Despite American Society of Anesthesiologists guidelines, a majority of American Society of Anesthesiologists class 1 and 2 patients undergo preoperative laboratory testing before elective low-risk outpatient surgery. The differences in the rates of complications between patients with and without testing is low. Preoperative testing should be used more judiciously in this population, which may lead to cost savings.

摘要

背景

对于美国麻醉医师学会(ASA)分类 1 或 2 的低风险非住院手术患者,不建议常规进行术前实验室检查。

方法

回顾性查询 2017 年国家手术质量改进计划数据集,纳入接受低风险择期门诊肛肠、乳腺、内分泌、妇科、疝、耳鼻喉、口腔颌面、骨科、整形/重建、泌尿科和血管手术的 ASA 分级 1 和 2 患者。
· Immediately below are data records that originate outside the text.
/-- Remaining work flushed as on port-down (R29) when function `n` is forced to stop or is retired. EXTENT_REGISTRY has nothing queued that
a flush could drop: its entries stay, and what it admitted goes on at the targets (DESIGN CHOICE, log entry 32). -/
def flushFn (s : State) (n : Nat) : State :=
  let i := fnInst n
  match fnType n with
  | 1 => flushUnit (flushInbox (flushBehind (resetCtxs s i ((List.range 4096).filter (fun c =>
      s.ep.reqs.any (fun r => r.ep == i && r.ctx == c) || s.ep.descs.any (fun d => d.ep == i && d.ctx == c)))) i) [224 + i]) [224 + i]
  | 2 => flushCells (flushUnit s [128 + 2 * i, 129 + 2 * i]) i
  | 8 => { s with tel := { s.tel with copies := [] } }
  | 9 => flushUnit (flushInbox s [226, 227]) [226, 227]
  | _ => s

/-- What goes with the outputs of function `n` when it reaches STOPPED or RETIRED (R33, R202), drained or with its work flushed; with a HOSTPORT, the link of its end-point: its
sequence records are freed, and its sequences start afresh (R80, R258). -/
def fnOff (s : State) (n : Nat) (flush : Bool) : State :=
  let i := fnInst n
  match fnType n with
  | 0 => portOff s i flush
  | 1 => { s with ep := { s.ep with downAt := setKey s.ep.downAt i s.now, seqs := s.ep.seqs.filter (fun r => r.1 / 32768 != i),
                                    spaces := s.ep.spaces.filter (fun r => r.1 / 32768 != i),
                                    relays := s.ep.relays.filter (fun r => r.1 / 2 ^ 44 != i), swWait := s.ep.swWait.filter (fun w => w.1 != i) } }
  | 2 => cellsClear s i
  | 4 => swarmStopped s i
  | _ => s

/-- Function `n` reaches STOPPED (R29), and AWAIT_HOST after it where a dependency was lost. -/
def reachStopped (s : State) (n : Nat) (forced : Bool) : State :=
  let s := fnRelease (fnOff s n forced) n
  let s := if fnType n = 2 then cellsOff s (fnInst n) else s
  let s := setFn s n 0
  let s := if forced then fnRecord s n 3 0 else s
  if s.fn.depLost.contains n then
    let s := { s with fn := { s.fn with depLost := s.fn.depLost.filter (fun m => m != n) } }
    fnRecord (setFn (setResult s n 3 0 0) n 4) n 2 0
  else s

/-- Function `n` is RETIRED by command or by a permanent fault (R29): work flushed, claims released, dependents stopped. -/
def retireFn (s : State) (n : Nat) (fault : Bool) : State :=
  let was := fnState s n
  let s := fnOff (flushFn s n) n true
  let s := { fnRelease s n with fn := { (fnRelease s n).fn with depLost := s.fn.depLost.filter (fun m => m != n) } }
  let s := if was = 1 then setResult s n 7 0 0 else s
  let s := setFn s n 5
  let s := if fault then fnRecord s n 1 3 else s
  if was = 2 then loseDeps (if fnType n ≤ 1 then memberTest s none else s) n 4 else s

/-- A permanent fault of a PORT, CLUSTER or HBM (R29); RETIRED has no row for it. -/
def permanentFault (s : State) (n : Nat) : State := if fnRetirable n ∧ fnState s n < 5 then retireFn s n true else s

/-! ### The checks of a dry-fit (R34) -/

/-- Every HBM partition lies in the device and no two overlap (R34, HBM_PART). -/
def partsOk (s : State) : Bool :=
  let lo := fun k => rd s (Reg.GLOBAL.HBM_PART.BASE k)
  let hi := fun k => rd s (Reg.GLOBAL.HBM_PART.BASE k) + rd s (Reg.GLOBAL.HBM_PART.SIZE k)
  (List.range 6).all (fun j => decide (hi j ≤ 1536) && (List.range j).all (fun k => decide (hi j ≤ lo k) || decide (hi k ≤ lo j)))

/-- Region `r` lies in partition `k` (R43). -/
def inPart (s : State) (k r : Nat) : Bool :=
  decide (rd s (Reg.GLOBAL.HBM_PART.BASE k) ≤ r) && decide (r < rd s (Reg.GLOBAL.HBM_PART.BASE k) + rd s (Reg.GLOBAL.HBM_PART.SIZE k))

/-- Member entries obey R195. -/
def membersOk (s : State) (k : Nat) : Bool :=
  let n := swMembers s k
  decide (1 ≤ n ∧ n ≤ 256) &&
    (List.range 256).all (fun m => rdb s (Reg.SWARM.SWARM_MEMBER.VALID k m) == decide (m < n)) &&
    ((List.range n).map (fun m => (swEp s k m, swCtx s k m))).dedup.length == n &&
    (swPlanes s k == [planeId s] || (List.range n).all (fun m => swEp s k m != epId s 0 && swEp s k m != epId s 1))

/-- OP_SIZE obeys R198, and its tiles fit the slots of a bank (R196). -/
def opSizeOk (s : State) (k : Nat) : Bool :=
  let f := swFmt s k
  let p := (swPlanes s k).length
  (Num.isMx f || swSize s k * 8 % Num.elemBits f == 0) && decide (1 ≤ swTiles s k ∧ swTiles s k ≤ 1048576) && decide ((swTiles s k + p - 1) / p ≤ 229376)

/-- Check 1 of R34: the settings of function `n` agree. -/
def settingsOk (s : State) (n : Nat) : Bool :=
  let i := fnInst n
  match fnType n with
  | 0 =>
    let lb := rd s (Reg.PORT.PORT_CFG.LOOPBACK i)
    decide (((List.range 8).map (fun c => rd s (Reg.SWITCH.PORT_CREDIT.ALLOT i c))).sum ≤ 512) &&
      !((lb == 1 || lb == 2) && rd s (Reg.PORT.PORT_CFG.PATTERN i) == 0) && !(isSplit s i && minWidth s i == 6)
  | 1 => decide (rd s (Reg.HOSTPORT.PORT_CFG.PF_VECTORS i) + rd s (Reg.HOSTPORT.PORT_CFG.TOTAL_VFS i) * rd s (Reg.HOSTPORT.PORT_CFG.VF_VECTORS i) ≤ 2048)
  | 2 => partsOk s && inPart s 2 (rd s Reg.COMBINE.TABLE_CFG.MIRROR_REGION)
  | 4 => partsOk s && membersOk s i && (swPlanes s i).contains (planeId s) && opSizeOk s i &&
      rd s (Reg.SWARM.SWARM_DEF.STATE_OFFSET i) % 2 ^ 21 == 0 && inPart s 1 (rd s (Reg.SWARM.SWARM_DEF.ACC_REGION i))
  | 6 => partsOk s && inPart s 2 (rd s Reg.EXTENT.EXT_CFG.TABLE_REGION) &&
      rd s Reg.EXTENT.EXT_CFG.TABLE_REGION != rd s Reg.COMBINE.TABLE_CFG.MIRROR_REGION
  | 7 => partsOk s && inPart s 3 (rd s Reg.TELEMETRY.TEL_CFG.MAP_REGION)
  | 8 => partsOk s && inPart s 3 (rd s Reg.TELEMETRY.FF_CFG.FF_REGION)
  | 9 => partsOk s && (List.range (rd s Reg.EXTENT.HOME_CFG.REGION_COUNT)).all (fun j => inPart s 5 (rd s Reg.EXTENT.HOME_CFG.REGION_FIRST + j))
  | _ => true

/-- Check 2 of R34: every dependency is RUNNING (R35). -/
def depsOk (s : State) (n : Nat) : Bool :=
  if fnType n = 5 then rdb s Reg.TICK.TIME_STATUS.LOCKED else (fnDeps n).all (fun m => running s m)

/-- Every member of SWARM `k` is at this plane or routable (R196). -/
def membersReach (s : State) (k : Nat) : Bool :=
  (List.range (swMembers s k)).all (fun m => swEp s k m == epId s 0 || swEp s k m == epId s 1 || rdb s (Reg.SWITCH.ROUTE.VALID (swEp s k m)))

/-- Every cell image has the stock finish module that SWARM `k` names (R196). -/
def stockFinishOk (s : State) (k : Nat) : Bool :=
  rd s (Reg.SWARM.SWARM_DEF.FINISH_KIND k) != 1 ||
    ((List.range 3).any (fun j => rd s (Reg.SWARM.SWARM_DEF.FINISH_IMAGE k) == 0x10 + j) && (List.range 48).all (fun n => (imageOf s n).stock))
术前实验室检查定义为≤30 天内获得的任何化学、血液学、凝血或肝功能检查。比较有检查和无检查患者的人口统计学、合并症和结局。计算预防严重发病率或任何并发症所需的检查数量。使用医疗保险和医疗补助服务中心的数据估计实验室检查成本。

结果

在研究的 111589 名患者中,57590 名(51.6%)接受了术前实验室检查;26709 名(46.4%)至少有 1 项异常结果。接受术前实验室检查的相关因素包括年龄增加、女性、非白种人、ASA 分级 2、糖尿病、呼吸困难、高血压、肥胖和使用类固醇。有检查和无检查患者的死亡率无差异。检查患者的并发症发生率为 2.5%,无检查患者为 1.7%(P<0.01)。预防严重发病率需要检查 599 次,预防任何并发症需要检查 133 次。估计该人群每年在术前实验室检查上花费 3.73 亿美元。

结论

尽管有 ASA 指南,但大多数 ASA 分级 1 和 2 的患者在接受择期低风险非住院手术前仍进行术前实验室检查。有检查和无检查患者的并发症发生率差异较低。在该人群中,术前检查应更谨慎使用,这可能会节省成本。